Attach peer-reviewed evidence. The ARCH trial data showing a 48% vertebral fracture reduction is directly relevant 2. The FRAME trial showing a 73% reduction in vertebral fractures at 12 months adds supporting weight 3. The AACE 2020 guideline recommendation for first-line anabolic therapy in very-high-risk patients 5 directly challenges step therapy denials when the patient has a T-score at or below negative 3.0.

Level 2 Internal Appeal or Peer-to-Peer Review. If Anthem upholds the Level 1 denial, request a peer-to-peer review call. The prescribing specialist speaks directly with Anthem's medical director or reviewing physician. Bring specific numbers to that call: the patient's T-score, FRAX probability, fracture history, and cardiovascular clearance documentation. Anthem's own clinical criteria allow for medical necessity exceptions; the peer-to-peer is the mechanism for invoking them.

External Independent Review. All states with Anthem commercial plans have an Independent Review Organization process. After exhausting internal appeals, file for external review within the timeframe specified in the denial letter (typically 4 months). The IRO decision is binding on Anthem. Studies show that external review overturns insurer specialty-drug denials at rates between 39% and 54% depending on condition and drug class 8.

State Insurance Commissioner Complaint. Filing a complaint with the state insurance commissioner simultaneously with an external review often accelerates the insurer's response. Anthem is licensed in all 50 states under Elevance Health's umbrella brands (Anthem, Empire BlueCross, Amerigroup, Wellpoint); locate the correct state division on the Elevance Health website before filing.
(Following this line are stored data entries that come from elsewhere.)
/-- COPY of one block within extent 0 from its first page to its second; PULL of eight blocks; the list that holds one of them. -/
def copyOne : Desc := { kind := 1, flags := 0, port := 0, rsv := 0, len := 1, src := 0, dst := 65536 }
def pullEight : Desc := { kind := 3, flags := 0, port := 5, rsv := 0, len := 8, src := 0, dst := 0 }
def jobOf (d : Desc) (c : Option Cur := none) : Job := { job with count := 1, descs := some [d], cur := c }
def running (c : Cur) : State := { pool with exts := [(0, nearExt)], engines := engines (some (jobOf c.d (some c))) }
def pullCur : Cur := { d := pullEight, idx := 0, next := 8, inflight := [6, 7] }

theorem test_witness_ShuttleDescriptors :
    -- a start that a check refuses, and one that none refuses
    (∀ v ∈ [(copyOne, none), ({ copyOne with rsv := 1 }, some 0x01)], let s : State := { pool with engines := engines (some (jobOf v.1)) }
      0 < s.engines.length ∧ s.engine 0 = some (jobOf v.1) ∧ (jobOf v.1).descs = some [v.1] ∧ [v.1][0]? = some v.1 ∧
      s.listOut 0 = false ∧ s.enginesOn = true ∧ (s.startRefusal 0 1 v.1).isSome = v.2.isSome ∧ (jobOf v.1).firstIdx = 0xFFFF) ∧
    -- issues: the last block of a PULL; a block of a COPY
    (∀ c ∈ [({ d := pullEight, idx := 0, next := 7 } : Cur), { d := copyOne, idx := 0 }], let s := running c
      0 < s.engines.length ∧ s.engine 0 = some (jobOf c.d (some c)) ∧ c.fail = none ∧ c.next < c.d.len ∧ c.inflight.length < 512 ∧
      s.enginesOn = true ∧ c.done < c.d.len ∧ c.conf = false ∧ (jobOf c.d (some c)).abort = false ∧ (jobOf c.d (some c)).bolt = none ∧ (c.d.kind = 3 ∨ (c.d.kind ≠ 3 ∧
        s.extentAt (c.d.src + 256 * c.next) = some (0, nearExt, 0) ∧ s.zeroBlock 0 0 = false ∧ s.divergent 0 0 = false ∧
        s.tornBlock 0 0 = false ∧ s.reqs = []))) ∧
    (∀ l, (running { d := copyOne, idx := 0 }).locFailed l = false) ∧
    -- a read that is out as long as PULL_TIMEOUT, behind one of an earlier block
    (let q : Port := { rdTags := [(0, { engine := 0, block := 6, left := 10 }), (1023, { engine := 0, block := 7, left := 0 })] }
     let s : State := { running pullCur with ports := [{}, {}, {}, {}, {}, q], time := { pick := 64 } }
     s.Shape ∧ s.engine 0 = some (jobOf pullEight (some pullCur)) ∧ pullEight.kind = 3 ∧ pullCur.fail = none ∧ pullEight.port < 6 ∧
      Table.get? (s.port 5).rdTags 1023 = some { engine := 0, block := 7, left := 0 } ∧
      Table.get? (s.port 5).rdTags 0 = some { engine := 0, block := 6, left := 10 } ∧ 0 + job.timeout ≤ s.time.pick) ∧
    -- a write-back into a near-resident page
    (let j : Job := { jobOf copyOne with back := [(0, 0x0B, 0)] }
     let s : State := { running { d := copyOne, idx := 0 } with engines := engines (some j) }
     s.engine 0 = some j ∧ j.back = [(0, 0x0B, 0)] ∧ s.listOut 0 = false ∧ j.dropBack = false ∧ s.scrubOn = true ∧
      s.extentAt (j.list + 32 * 0) = some (0, nearExt, 0) ∧ (s.page 0 0).near = true ∧ (s.page 0 0).zor = false ∧
      (s.page 0 0).st = .settled ∧ nearExt.cls = .plain ∧ s.ras.work = [] ∧ s.divergent 0 0 = false ∧ s.reqs = []) := by
  refine ⟨?_, ?_, noneFailed rfl, ?_, ?_⟩ <;> decide +kernel

/-- BOLT_LOAD into extent 1 of `len` bytes from the start of extent 0; ADD, REMOVE and LIST of BOLT_ISSUERS. -/
def loadBolt (n len : Nat) : Rq := opq 0x0090 0 ([1, BitVec.ofNat 8 n] ++ toLe 2 1 ++ zeros 12 ++ toLe 8 len)
def rqIssuer : Rq := { m := .installer, op := 0x0091, key := 1, body := zeros 8 ++ pubOne
                       sig := 0xED7ECCF81EC62D715A4BDA7CD9C93032CAB3A5BE1AF66C5FE34DF7506C83D8B9 }
def rqIssuerBad : Rq := { m := .installer, op := 0x0091, key := 1, body := zeros 72
                          sig := 0x2ADEF0F84222CB72E94E442A6306A277C0CE579B2B9F35CC4221E3FFBF539028 }
def rqIssuerGone : Rq := { m := .installer, op := 0x0091, key := 1, body := [1] ++ zeros 7 ++ pubOne
                           sig := 0x092921250C19B9D6EEA1F2CB72DC3C687F3C2A34CC604764E205B30AD7D91BC1 }
def rqIssuerList : Rq := { m := .installer, op := 0x0091, key := 1, body := [2] ++ zeros 71
                           sig := 0xFC54C3747D9CE135454051C4A4666894E56D5D983393949D6C836DFF31FF6160 }
theorem sig_issuer : ((rqIssuer.on live).acceptMbx .installer).sigOk .installer = true := by decide +kernel
theorem sig_issuerBad : ((rqIssuerBad.on live).acceptMbx .installer).sigOk .installer = true := by decide +kernel
theorem sig_issuerGone : ((rqIssuerGone.on live).acceptMbx .installer).sigOk .installer = true := by decide +kernel
theorem sig_issuerList : ((rqIssuerList.on live).acceptMbx .installer).sigOk .installer = true := by decide +kernel

/-- An expander without the cipher unit. -/
def noCipher : Fuses := { shadow := Mem.write live.fuses.shadow 9 8#8 }
/-- A pool whose extent 1 is BOUND. -/
def boundPool (x : Extent) : State := { pool with exts := [(0, ext1), (1, x)] }
def boundExt : Extent := { ext1 with base := 2 ^ 21, runs := [(0, 128)], bound := true }
/-- A load at its step 1 before and after its first block is read; one with a block to write; one at a chunk of no bytes, whose key
is zero and whose additional data is such that its tag is zero, of no chunks and of one; one at its signature. -/
def boltFirst : BoltJob := { ext := 1, src := 0, len := 256 }
def boltRead : BoltJob := { boltFirst with buf := [(0, zeros 256)] }
def boltWrites : BoltJob := { boltFirst with plain := [(0, zeros 256)] }
def boltSixth (chunks : Byte) : BoltJob :=
  { boltRead with
    step := 6, key := some (zeros 32)
    header := zeros 28 ++ [chunks, 0, 0, 0] ++ [20, 145, 165, 221, 207, 245, 192, 14, 237, 135, 0, 204, 119, 144, 69, 123] }
/-- The signature of the empty image, and of a digest, under the key of `pubOne`. -/
def boltSig : List Byte := toBe 32 p256G.1 ++ toBe 32 ((be (sha256 []) + p256G.1) % p256N)
def boltSeventh (sig : List Byte) : BoltJob :=
  { boltFirst with step := 7, len := 64, buf := [(0, sig ++ zeros 192)], header := zeros 48 ++ sha256 pubOne }
def boltJob (b : BoltJob) : Job := { job with list := 0, count := 0, listExt := 0xFFFF, bolt := some b }
def boltRuns (b : BoltJob) : State :=
  ({ pool with
      exts := [(0, nearExt), (1, { boundExt with boltLoading := true, pages := [(0, { zor := false })] })]
      tie := engineAt 8, engines := engines (some (boltJob b)), nor := { pool.nor with issuers := [pubOne] } } : State).modMbox .operator fun x => { x with wait := some { what := .bolt 0 } }

/-- An issuer command against a list of keys. -/
abbrev issuersOf (q : Rq) (sub : Nat) (keys : List (List Byte)) : Prop :=
  let s := q.on { pool with nor := { pool.nor with issuers := keys } }
  s.Runs .installer 0x0091 (s.rq .installer 0 1 == sub) ∧ s.hasCipher = true ∧ (pointOf (s.rqBytes .installer 8 64)).isSome = true ∧
    s.nor.issuers = keys ∧ s.rqBytes .installer 8 64 = pubOne

theorem test_witness_Bolts :
    -- BOLT_LOAD: no cipher unit; not BOUND; it takes a bolt; no source; taken by the last engine, with the others busy
    (let s := (loadBolt 0 0).on { pool with fuses := noCipher }
     s.Runs .operator 0x0090 true ∧ s.engines.length = 8 ∧ s.hasCipher = false) ∧
    (∀ x ∈ [{ boundExt with bound := false }, { boundExt with boltLoading := true }], let s := (loadBolt 0 0).on (boundPool x)
      s.Runs .operator 0x0090 true ∧ s.engines.length = 8 ∧ s.hasCipher = true ∧ s.commandCtx .operator (s.rq .operator 0 1) = .inl 1 ∧
      s.ext? (s.rq .operator 2 2) = some x ∧ x.st = .granted ∧ x.owner = 1 ∧ x.ending = false ∧ x.bound = !(!x.boltLoading) ∧
      s.umpire.idBad = false) ∧
    (let s := (loadBolt 0 0).on { boundPool boundExt with umpire := { pool.umpire with idBad := true } }
     s.Runs .operator 0x0090 true ∧ s.engines.length = 8 ∧ s.hasCipher = true ∧ s.commandCtx .operator (s.rq .operator 0 1) = .inl 1 ∧
      s.ext? (s.rq .operator 2 2) = some boundExt ∧ s.umpire.idBad = true) ∧
    (∀ len ∈ [0, 2 ^ 21 + 1], let s := (loadBolt 0xFF len).on { boundPool boundExt with engines := List.replicate 7 (some job) ++ [none] }
      s.Runs .operator 0x0090 true ∧ s.engines.length = 8 ∧ s.hasCipher = true ∧ s.commandCtx .operator (s.rq .operator 0 1) = .inl 1 ∧
      s.ext? (s.rq .operator 2 2) = some boundExt ∧ boundExt.st = .granted ∧ boundExt.owner = 1 ∧ boundExt.ending = false ∧
      boundExt.bound = true ∧ boundExt.bolt = none ∧ boundExt.boltLoading = false ∧ s.boltSource 1 0 len = (len == 0) ∧
      s.umpire.idBad = false ∧ le (s.poolBytes (0 + 8) 8).2 = 0 ∧ (∀ k, k < 7 → s.engine k ≠ none) ∧ s.engine 7 = none ∧ s.umpire.entropyFail = false) ∧
    -- BOLT_CHUNK: a fetch, a store, an ill-formed header, a chunk that fails, one that is opened (the last and another), a signature
    (∀ b ∈ [boltFirst, boltWrites, boltRead, { boltSixth 0 with key := some [1] }, boltSixth 0, boltSixth 1, boltSeventh boltSig,
        boltSeventh []], let s := boltRuns b
      0 < s.engines.length ∧ s.engine 0 = some (boltJob b) ∧ (boltJob b).bolt = some b ∧ s.enginesOn = true ∧
      (boltJob b).abort = false ∧ b.bad = none ∧ s.HasMbx .operator ∧ s.waiter (.bolt 0) = some .operator ∧ b.writes = [] ∧
      b.busy = false) ∧
    (let s := boltRuns boltFirst
     boltFirst.plain = [] ∧ (boltFirst.blocks.filter fun n => (Table.get? boltFirst.buf n).isNone) = [0] ∧
      s.extentAt (256 * 0) = some (0, nearExt, 0) ∧ s.tornBlock 0 (0 / 256) = false ∧ s.zeroBlock 0 (0 / 256) = false ∧
      s.divergent 0 (0 / 256) = false ∧ s.reqs = [] ∧ ∀ l, s.locFailed l = false) ∧
    (let s := boltRuns boltWrites
     boltWrites.plain = [(0, zeros 256)] ∧ s.reqs = [] ∧ s.divergent boltWrites.ext 0 = false ∧ (∀ l, s.locFailed l = false) ∧
      ∃ x, s.ext? boltWrites.ext = some x ∧ x.st = .granted ∧ x.sealed = false ∧ x.sealing = false ∧ x.cls = .plain ∧
        (x.page (0 / 256)).zor = false ∧ x.bound = true) ∧
    (∀ b ∈ [boltRead, boltSixth 0, boltSixth 1, boltSeventh boltSig, boltSeventh []],
      b.plain = [] ∧ (b.blocks.filter fun n => (Table.get? b.buf n).isNone) = []) ∧
    boltHeaderOk boltRead.bytes boltRead.len = false ∧ (boltSixth 0).bytes = zeros 16 ∧
    gcmOpen [1] (zeros 4 ++ toLe 8 0) (slice (boltSixth 0).header 0x20 16 ++ toLe 4 0) [] (zeros 16) = none ∧
    gcmOpen (zeros 32) (zeros 4 ++ toLe 8 0) (slice (boltSixth 0).header 0x20 16 ++ toLe 4 0) [] (zeros 16) = some [] ∧
    (boltSixth 1).chunk + 1 = (boltSixth 1).chunks_ ∧ (boltSixth 0).chunk + 1 ≠ (boltSixth 0).chunks_ ∧
    (∀ sig ∈ [boltSig, zeros 64], (boltRuns (boltSeventh sig)).issuer (boltSeventh sig).header = some pubOne ∧
      ecdsaVerify pubOne (sha256 (boltSeventh sig).seen) (boltSeventh sig).bytes = (sig == boltSig)) ∧
    -- BOLT_ISSUERS: ADD off the curve, of a present key, to fifteen and to sixteen; REMOVE of an absent and a present key; LIST
    (let s := rqIssuerBad.on pool
     s.Runs .installer 0x0091 (s.rq .installer 0 1 == 0) ∧ s.hasCipher = true ∧ pointOf (s.rqBytes .installer 8 64) = none) ∧
    issuersOf rqIssuer 0 [pubOne] ∧ issuersOf rqIssuer 0 (List.replicate 15 []) ∧ issuersOf rqIssuer 0 (List.replicate 16 []) ∧
    issuersOf rqIssuerGone 1 [] ∧ issuersOf rqIssuerGone 1 [pubOne] ∧
    (let s := rqIssuerList.on pool
     s.Runs .installer 0x0091 (decide (2 ≤ s.rq .installer 0 1)) ∧ s.hasCipher = true ∧ s.rq .installer 0 1 = 2) := by
  refine ⟨?_, ?_, ?_, ?_, ?_, ⟨?_, ?_, ?_, ?_, ?_, ?_, ?_, noneFailed rfl⟩, ⟨?_, ?_, ?_, noneFailed rfl, _, rfl, ?_, ?_, ?_, ?_, ?_, ?_⟩, ?_, ?_, ?_, ?_, ?_, ?_, ?_, ?_,
    ⟨Rq.runs rqIssuerBad pool sig_issuerBad ?_, ?_⟩, ⟨Rq.runs rqIssuer _ sig_issuer ?_, ?_⟩,
    ⟨Rq.runs rqIssuer _ sig_issuer ?_, ?_⟩, ⟨Rq.runs rqIssuer _ sig_issuer ?_, ?_⟩, ⟨Rq.runs rqIssuerGone _ sig_issuerGone ?_, ?_⟩,
    ⟨Rq.runs rqIssuerGone _ sig_issuerGone ?_, ?_⟩, ⟨Rq.runs rqIssuerList pool sig_issuerList ?_, ?_⟩⟩ <;> decide +kernel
Manufacturer Savings Card and Patient Assistance Programs

Amgen, the manufacturer of Evenity, offers a co-pay assistance program for commercially insured patients. Eligible patients with commercial insurance (not Medicaid, Medicare, or any other government-funded plan) may pay as little as $0 per month for Evenity through the Amgen SupportPlus program, subject to a maximum annual benefit cap that Amgen adjusts periodically.

The savings card is valid even when Anthem has approved the drug and the patient is paying a specialty-tier copay or coinsurance amount up to the program cap. It does not apply to government-funded plans. Patients who are Anthem Medicare Advantage members should ask their oncology or specialty pharmacy about the Amgen Patient Assistance Foundation (APAF), which provides free drug to qualifying low-income patients without adequate coverage.

The co-pay card does not satisfy the step therapy requirement. A patient cannot use the card to self-pay for a bisphosphonate trial and then submit that as proof of step therapy completion. The prior therapy must have been medically supervised and documented in the clinical record.

Post-Approval Monitoring and Sequential Therapy Requirements

Anthem's approval covers the 12-injection course. After completing romosozumab, the FDA label explicitly states that patients should transition to antiresorptive therapy to maintain the bone density gains achieved during treatment 1. The ARCH trial protocol used alendronate as the sequential agent 2; the FRAME trial used denosumab 3.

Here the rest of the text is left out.